TASK INSTRUCTIONS:
This exercise calls for copying every line below that holds the word "blockOk".
[[ EXERCISE MATERIAL open ]]
/-- CCI_WRITE_DONE (R560): acknowledged, or not. -/
def execCciWriteDone (t : Nat) (p : Fin 2) (nak : Bool) (s : State) : Host.Outcome State Fault Refusal :=
  let s := s.at t
  .next (match s.vis.cci.lookup p.val with
    | none => s
    | some r =>
      if nak then
        ((({ s with vis := { s.vis with cci := s.vis.cci.erase p.val } }).set (F.VIS_PORT_STAT_CCI_BUSY p.val) 0).set
          (F.VIS_CTX_STAT_CCI_NAK r.ctx) 1).raise 0x75 0 0
      else s.cciNext p.val { r with idx := r.idx + 1 })

/-- The pending settings set of a context (R559, R581). -/
def State.pendingSet (s : State) (c : Nat) : VSet :=
  ⟨min 0xFFFE (s.get (F.VIS_SET_CTL_TAG c)), (List.range (min 16 (s.get (F.VIS_SET_CTL_N c)))).map (fun i =>
    (s.get (F.VIS_SET_A_DEV c i) + s.get (F.VIS_SET_A_ADDR16 c i) * 2 ^ 7 + s.get (F.VIS_SET_A_DLEN c i) * 2 ^ 8
      + s.get (F.VIS_SET_A_REG c i) * 2 ^ 16, s.get (F.VIS_SET_V c i)))⟩

/-- The pending set becomes the armed set (R559). -/
def State.setArm (s : State) (c : Nat) : State :=
  ({ s with vis := { s.vis with armed := s.vis.armed.put c (s.pendingSet c) } }).set (F.VIS_CTX_STAT_SET_ARMED c) 1

/-- VIS_SET_ARM (R559). -/
def execVisSetArm (m : Fin 9) (c : Fin 8) (s : State) : Host.Outcome State Fault Refusal :=
  .next (s.regOp m (F.VIS_SET_ARM_ARM c.val).off (fun s => s.setArm c))

/-! ## Slots (R556, R557) -/

/-- VIS_CTX_STAT.FREE follows the slots taken. -/
def State.showFree (s : State) (c : Nat) : State :=
  s.set (F.VIS_CTX_STAT_FREE c) (s.app (F.VIS_CTX_SLOT_SLOTS c) - s.vis.taken.get c 0)

/-- The k oldest unreleased slots are released (R582). -/
def State.relSlots (s : State) (c k : Nat) : State :=
  ({ s with vis := { s.vis with taken := s.vis.taken.put c (s.vis.taken.get c 0 - k) } }).showFree c

/-- VIS_CTX_REL (R582). -/
def execVisCtxRel (m : Fin 9) (c : Fin 8) (k : Nat) (s : State) : Host.Outcome State Fault Refusal :=
  .next (s.regOp m (F.VIS_CTX_REL c.val).off (fun s => s.relSlots c (k % 256)))

/-- A frame takes its slot: none where it is dropped (R557). -/
def State.takeSlot (s : State) (c : Nat) : Option Nat × State :=
  let n := s.app (F.VIS_CTX_SLOT_SLOTS c)
  let ok := s.inTables (s.app (F.VIS_CTX_BASE c)) (n * (s.app (F.VIS_CTX_SLOT_SIZE c) * 65536))
    && decide (2 ≤ s.app (F.VIS_CTX_SLOT_SIZE c))
  let k := s.vis.taken.get c 0
  if ok && decide (k < n) then
    let i := s.vis.nextSlot.get c 0 % n
    (some i, { s with vis := { s.vis with nextSlot := s.vis.nextSlot.put c ((i + 1) % n), taken := s.vis.taken.put c (k + 1) } })
  else
    let s := if ok then s else s.set (F.VIS_CTX_STAT_ADDR c) 1
    (none, (s.inc (F.VIS_CTX_DROP c)).raise 0x74 0 0)

/-! ## The tables a frame needs (R561, R562, R564, R567) -/

/-- The entries of a defect map: x and y. -/
def defEntries (l : List Byte) : List (Nat × Nat) :=
  (List.range (l.length / 4)).map (fun i => (leAt l (4 * i) 2, leAt l (4 * i + 2) 2))

/-- Ascending order of y, and of x within y, with no repeats. -/
def defOrdered : List (Nat × Nat) → Bool
  | [] => true
  | [_] => true
  | a :: b :: r => decide (a.2 < b.2 ∨ (a.2 = b.2 ∧ a.1 < b.1)) && defOrdered (b :: r)

/-- Read n bytes of a table: none outside the partition, with the memory stopped, or where they read poisoned. -/
def State.table (s : State) (a n : Nat) : Option (List Byte) × State :=
  if !s.inTables a n || !s.memUp then (none, s) else s.rdOr 6 a n

/-- The defect map of a port is refused, or stands. -/
def State.defMark (s : State) (p : Nat) (bad : Bool) : State :=
  let key := (s.app (F.VIS_DEF_BASE p), s.app (F.VIS_DEF_N p))
  let l := s.vis.defBad.filter (· != p)
  let s := { s with vis := { s.vis with defSeen := s.vis.defSeen.put p key, defBad := if bad then p :: l else l } }
  if bad then s.raise 0x76 0 0 else s

/-- At a Frame Start, a map whose registers have changed is checked (R562); the map to use, none where it was needed and
could not be read. -/
def State.defTable (s : State) (p : Nat) : Option (List (Nat × Nat)) × State :=
  let a := s.app (F.VIS_DEF_BASE p)
  let n := s.app (F.VIS_DEF_N p)
  let fresh := s.vis.defSeen.get p (0, 0) != (a, n)
  if n = 0 then (some [], if fresh then s.defMark p false else s)
  else if !s.inTables a (4 * n) || decide (65536 < n) then (some [], if fresh then s.defMark p true else s)
  else
    match s.table a (4 * n) with
    | (none, s) => (none, s)
    | (some l, s) =>
      let e := defEntries l
      let s := if fresh then s.defMark p (!defOrdered e) else s
      (some (if s.vis.defBad.contains p then [] else e), s)

/-- The blocks' check: CRC-32C over the address, bytes 0..59 and what follows the block. -/
def blockOk (a magic : Nat) (b : List Byte) : Bool :=
  leAt b 0 4 == magic && leAt b 60 4 == crc32c (leBytes 8 a ++ b.take 60 ++ b.drop 64)

/-- Bytes lo..hi of a block are 0. -/
def zeroAt (b : List Byte) (lo hi : Nat) : Bool := ((b.drop lo).take (hi + 1 - lo)).all (· == 0)

/-- The ranges of the metrology block (R564). -/
def metOk (b : List Byte) : Bool :=
  decide (1 ≤ leAt b 8 2 ∧ leAt b 8 2 ≤ 64) && decide (1 ≤ leAt b 10 2 ∧ leAt b 10 2 ≤ 64)
    && decide (leAt b 4 2 + leAt b 8 2 ≤ 512) && decide (leAt b 6 2 + leAt b 10 2 ≤ 512)
    && decide (1 ≤ leAt b 12 1 ∧ leAt b 12 1 ≤ 7) && zeroAt b 13 15 && zeroAt b 42 43 && zeroAt b 48 59

/-- The ranges of the registration block (R567). -/
def regOk (b : List Byte) : Bool :=
  decide (1 ≤ leAt b 4 1 ∧ leAt b 4 1 ≤ 32) && decide (1 ≤ leAt b 5 1 ∧ leAt b 5 1 ≤ 32)
    && decide (1 ≤ leAt b 16 2 ∧ leAt b 16 2 ≤ 128) && decide (1 ≤ leAt b 18 2 ∧ leAt b 18 2 ≤ 128)
    && zeroAt b 6 7 && zeroAt b 20 23 && zeroAt b 32 59

/-- The metrology block of a context: none where it fails (R564). -/
def State.metTable (s : State) (c : Nat) : Option (List Byte) × State :=
  let a := s.app (F.VIS_MET_BASE c)
  match s.table a 64 with
  | (none, s) => (none, s)
  | (some b, s) => (if metOk b && blockOk a 0x54454D56 b then some b else none, s)

/-- The registration block of a context and its template: none where it fails (R567). -/
def State.regTable (s : State) (c : Nat) : Option (List Byte) × State :=
  let a := s.app (F.VIS_REG_BASE c)
  match s.table a 64 with
  | (none, s) => (none, s)
  | (some b, s) =>
    if !regOk b then (none, s)
    else
      match s.table (leAt b 24 8) (2 * (leAt b 4 1 * leAt b 5 1)) with
      | (none, s) => (none, s)
      | (some t, s) => (if blockOk a 0x47455256 (b ++ t) then some (b ++ t) else none, s)

/-- Take a table that a frame needs: a failure marks TABLE (R555). -/
def needed {α : Type} (want : Bool) (r : Option α × State) (s : State) : Option α × Bool × State :=
  if !want then (none, false, s) else (r.1, r.1.isNone, r.2)

/-! ## Frame Start (R554 to R562) -/

/-- The start-of-frame registers of a context and the defect map registers of its port take effect (R15). -/
def State.frameApply (s : State) (c : Nat) : State :=
  { s with strip := (frameFlds c ++ [F.VIS_DEF_BASE (c / 4), F.VIS_DEF_N (c / 4)]).foldl (fun r f => r.set f (s.get f)) s.strip }

/-- The frame that opens: its tables are read and checked, and its marks of the opening set. -/
def State.newFrame (s : State) (c fn sensorFn tag : Nat) (slot : Option Nat) : State :=
  let cfg : Regs := (frameFlds c).foldl (fun r f => r.set f (s.app f)) []
  let (d, s) := s.defTable (c / 4)
  let (lsc, bl, s) := needed (slot.isSome && s.app (F.VIS_CTX_CTL_LSC_EN c) == 1)
    (s.table (s.app (F.VIS_LSC_BASE c)) 2178) s
  let (met, bm, s) := needed (slot.isSome && s.app (F.VIS_CTX_CTL_MET_EN c) == 1) (s.metTable c) s
  let (reg, br, s) := needed (slot.isSome && s.app (F.VIS_CTX_CTL_REG_EN c) == 1) (s.regTable c) s
  let bad := slot.isSome && (bl || bm || br || (d.isNone && s.app (F.VIS_CTX_CTL_DEF_EN c) == 1))
  let marks := b2n (tag == 0xFFFF) * 2 ^ 9 + b2n (s.vis.defBad.contains (c / 4)) * 2 ^ 10 + b2n bad * 2 ^ 12
  let now := s.clk.now
  let f : VFrame := {
    fn := fn, sensorFn := sensorFn % 2 ^ 16, slot := slot.getD 0, tFs := s.mtNs now g1ns, tFe := 0, at_ := now
    dropped := slot.isNone, lastPkt := now, lines := [], marks := marks, crcErr := 0, eccErr := 0, tag := tag, cfg := cfg
    defMap := if s.app (F.VIS_CTX_CTL_DEF_EN c) == 1 then d.getD [] else [], lsc := lsc, met := met, reg := reg }
  let s := s.setFrame c f
  if bad then s.raise 0x77 0 0 else s

/-- A Frame Start of a context. -/
def State.frameStart (s : State) (c sensorFn : Nat) : State :=
  let s := (s.closeFrame c (some 6)).frameApply c
  if s.app (F.VIS_CTX_CTL_EN c) = 0 then s
  else
    let k := (s.get (F.VIS_CTX_FRAME c) + 1) % 2 ^ 32
    let s := ((s.set (F.VIS_CTX_FRAME c) k).setTaken c k).setBegin c k
    let (tag, l) := tagAt (s.vis.tags.get c []) k
    let s := (s.setTags c l).set (F.VIS_CTX_STAT_TAG c) tag
    let (slot, s) := s.takeSlot c
    (s.newFrame c k sensorFn tag slot).showFree c

/-- A packet of a context whose header ECC corrected an error (R555, R579): counted, marked on the context's open frame, and
CSI_ECC is raised. -/
def State.headerFixed (s : State) (c : Nat) (fixed : Bool) : State :=
  if fixed then ((s.inc (F.VIS_CTX_ECC c)).onFrame c (fun f =>
    { f.mark 5 with eccErr := min 65535 (f.eccErr + 1) })).raise 0x72 0 0
  else s

/-- FRAME_START (R554).  A corrected header error of the packet belongs to the frame that it opens (DEDUCED, log entry 115). -/
def execFrameStart (t : Nat) (p : Fin 2) (vc : Nat) (k : FramePkt) (s : State) : Host.Outcome State Fault Refusal :=
  let s := s.at t
  .next (if s.domUp .vision && s.flag (F.VIS_PORT_CTL_EN p.val) && decide (vc < 4) then
      (s.frameStart (4 * p.val + vc) k.fn).headerFixed (4 * p.val + vc) k.eccFixed
    else s)

/-- FRAME_END (R554).  A corrected header error of the packet belongs to the frame that it closes (DEDUCED, log entry 115). -/
def execFrameEnd (t : Nat) (p : Fin 2) (vc : Nat) (k : FramePkt) (s : State) : Host.Outcome State Fault Refusal :=
  let s := s.at t
  .next (if s.domUp .vision && s.flag (F.VIS_PORT_CTL_EN p.val) && decide (vc < 4) then
      (s.headerFixed (4 * p.val + vc) k.eccFixed).closeFrame (4 * p.val + vc) none
    else s)

/-- FRAME_TIMEOUT (R554): 1 s without a packet of the context. -/
def execFrameTimeout (t : Nat) (c : Fin 8) (s : State) : Host.Outcome State Fault Refusal :=
  let s := s.at t
  .next (match s.vis.frames.lookup c.val with
    | none => s
    | some f => if f.lastPkt + ms 1000 ≤ s.clk.now then s.closeFrame c (some 6) else s)

/-- The data lanes a port uses (R581). -/
def State.camLanes (s : State) (p : Nat) : Nat :=
  match s.get (F.VIS_PORT_CTL_LANES p) with | 0 => 1 | 1 => 2 | 2 => 2 | _ => 4

/-- CAM_LANE_LOCK_LOSS (R554, R579). -/
def execCamLaneLockLoss (t : Nat) (p : Fin 2) (lane : Fin 4) (s : State) : Host.Outcome State Fault Refusal :=
  let s := s.at t
  .next (if s.domUp .vision then
      let s := s.set (F.VIS_PORT_STAT_LANE_UP p.val) (putBits (s.get (F.VIS_PORT_STAT_LANE_UP p.val)) lane 1 0)
      if lane.val < s.camLanes p then
        let s := (List.range 4).foldl (fun s v => s.closeFrame (4 * p.val + v) (some 11)) s
        if s.flag (F.VIS_PORT_CTL_EN p.val) then s.raise 0x70 0 0 else s
      else s
    else s)

/-- CAM_LANE_LOCK (R592). -/
def execCamLaneLock (t : Nat) (p : Fin 2) (lane : Fin 4) (s : State) : Host.Outcome State Fault Refusal :=
  let s := s.at t
  .next (if s.domUp .vision then
      s.set (F.VIS_PORT_STAT_LANE_UP p.val) (putBits (s.get (F.VIS_PORT_STAT_LANE_UP p.val)) lane 1 1)
    else s)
[[ EXERCISE MATERIAL closed ]]
ANSWER BELOW:
def blockOk (a magic : Nat) (b : List Byte) : Bool :=
  | (some b, s) => (if metOk b && blockOk a 0x54454D56 b then some b else none, s)
      | (some t, s) => (if blockOk a 0x47455256 (b ++ t) then some (b ++ t) else none, s)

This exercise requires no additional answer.